En la segunda etapa, la acción de lodos químicos es necesaria para la penetración de taladros encargados de hacer las perforaciones produciendo lodos con metales pesados y tóxicos (cadmio, mercurio, plomo, arsénico y cobre), que pueden derivar en el agua y afectar ecosistemas dulceacuícolas o marinos. En la tercera, suelen darse accidentes relacionados con gases venenosos y aguas ácidas. Caso concreto, en diciembre pasado se presentó un derrame en Norte de Santander.

En la etapa de transporte, han sido millones los barriles derramados en zonas acuáticas y selváticas. Por último, la combustión de los derivados de hidrocarburos, generando dióxido o anhídrido de carbono, dióxido de azufre y de nitrógeno y otros compuestos volátiles, causan problemas ambientales y de salubridad.

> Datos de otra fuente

theorem bitwise_nor : Bitwise (fun a b => ~~~(a ||| b)) (fun a b => !(a || b)) := by
  intro a b k hk; simp [hk]

theorem bitwise_notB : Bitwise (fun _ b => ~~~b) (fun _ b => !b) := by
  intro a b k hk; simp [hk]

theorem bitwise_xnor : Bitwise (fun a b => ~~~(a ^^^ b)) (fun a b => a == b) := by
  intro a b k hk
  rw [BitVec.getLsbD_not, BitVec.getLsbD_xor, decide_eq_true hk, Bool.true_and]
  cases a.getLsbD k <;> cases b.getLsbD k <;> rfl

theorem bitwise_orNB : Bitwise (fun a b => a ||| ~~~b) (fun a b => a || !b) := by
  intro a b k hk; simp [hk]

theorem bitwise_andNA : Bitwise (fun a b => ~~~a &&& b) (fun a b => !a && b) := by
  intro a b k hk; simp [hk]

theorem bitwise_xor : Bitwise (fun a b => a ^^^ b) (fun a b => a != b) := by
  intro a b k _
  exact BitVec.getLsbD_xor

theorem bitwise_transfer : Bitwise (fun _ b => b) (fun _ b => b) := fun _ _ _ _ => rfl

theorem bitwise_or : Bitwise (fun a b => a ||| b) (fun a b => a || b) := fun _ _ _ _ => BitVec.getLsbD_or

theorem bitwise_clear : Bitwise (fun _ _ => 0#32) (fun _ _ => false) := fun _ _ _ _ => BitVec.getLsbD_zero

theorem bitwise_andNB : Bitwise (fun a b => a &&& ~~~b) (fun a b => a && !b) := by
  intro a b k hk; simp [hk]

theorem bitwise_and : Bitwise (fun a b => a &&& b) (fun a b => a && b) := fun _ _ _ _ => BitVec.getLsbD_and

theorem bitwise_test : Bitwise (fun a _ => a) (fun a _ => a) := fun _ _ _ _ => rfl

/-- Settles O17, row by row of the truth table. -/
theorem logicalComputes : Obligations.LogicalComputes := by
  show ∀ p ∈ _, LogicalRow p
  simp only [List.forall_mem_cons]
  exact ⟨logicalRow bitwise_notA fun _ _ _ _ _ => exec_logNotA _ _ _ _ _,
    logicalRow bitwise_nand fun _ _ _ _ _ => exec_logNand _ _ _ _ _,
    logicalRow bitwise_orNA fun _ _ _ _ _ => exec_logOrNA _ _ _ _ _,
    logicalRow bitwise_ones fun _ _ _ _ _ => exec_logOnes _ _ _ _ _,
    logicalRow bitwise_nor fun _ _ _ _ _ => exec_logNor _ _ _ _ _,
    logicalRow bitwise_notB fun _ _ _ _ _ => exec_logNotB _ _ _ _ _,
    logicalRow bitwise_xnor fun _ _ _ _ _ => exec_logXnor _ _ _ _ _,
    logicalRow bitwise_orNB fun _ _ _ _ _ => exec_logOrNB _ _ _ _ _,
    logicalRow bitwise_andNA fun _ _ _ _ _ => exec_logAndNA _ _ _ _ _,
    logicalRow bitwise_xor fun _ _ _ _ _ => exec_logXor _ _ _ _ _,
    logicalRow bitwise_transfer fun _ _ _ _ _ => exec_logTransfer _ _ _ _ _,
    logicalRow bitwise_or fun _ _ _ _ _ => exec_logOr _ _ _ _ _,
    logicalRow bitwise_clear fun _ _ _ _ _ => exec_logClear _ _ _ _ _,
    logicalRow bitwise_andNB fun _ _ _ _ _ => exec_logAndNB _ _ _ _ _,
    logicalRow bitwise_and fun _ _ _ _ _ => exec_logAnd _ _ _ _ _,
    logicalRow bitwise_test fun _ _ _ _ _ => exec_logTest _ _ _ _ _,
    List.forall_mem_nil _⟩

/-! ### ARITHMETIC -/

/-- What is claimed of the ARITHMETIC microinstruction `p.1`, which stores the result of the function `p.2`. -/
def StoringRow (p : (Bool → Bool → RegNo → RegNo → Acf → Instr) × AluFn) : Prop :=
  ∀ (imm w : Bool) (bf af : RegNo) (acf : Acf) (s : State),
    ∃ (t : State) (res : Word), exec (p.1 imm w bf af acf) s = .next t ∧
      ArithmeticEffect p.2 (s.readReg af) (s.arithOperand imm w bf acf) s.carry res t ∧
      HoldsResult af res s t ∧ LeftFrame [0#3, af] imm acf s t

/-- The same of one that only sets the condition codes. -/
def TestingRow (p : (Bool → Bool → RegNo → RegNo → Acf → Instr) × AluFn) : Prop :=
  ∀ (imm w : Bool) (bf af : RegNo) (acf : Acf) (s : State),
    ∃ (t : State) (res : Word), exec (p.1 imm w bf af acf) s = .next t ∧
      ArithmeticEffect p.2 (s.readReg af) (s.arithOperand imm w bf acf) s.carry res t ∧
      SameBelowCodes s t ∧ LeftFrame [0#3] imm acf s t

theorem storingRow {row : Bool → Bool → RegNo → RegNo → Acf → Instr} {fn : AluFn}
    (hexec : ∀ imm w bf af acf s, exec (row imm w bf af acf) s = .next (s.arithmetic fn true imm w bf af acf)) :
    StoringRow (row, fn) := by
  intro imm w bf af acf s
  obtain ⟨res, heffect, hkept, -, hframe⟩ := s.arithmetic_spec fn true imm w bf af acf
  exact ⟨_, res, hexec imm w bf af acf s, heffect, hkept rfl, hframe⟩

Quién sabe si la tecnología militar del hidrógeno como combustible sea el mejor reemplazo del oro negro. Países europeos ya lo están utilizando. Aunque no es rentable en la actualidad comparado con los hidrocarburos, la opción de energía se concentrará hacia el hidrógeno sabiendo que el petróleo es un recurso no renovable y para ese entonces ya habrán quienes sepan producirlo y procesarlo adecuadamente. En latinoamérica, más exactamente en La Patagonia, están produciéndolo en granjas eólicas.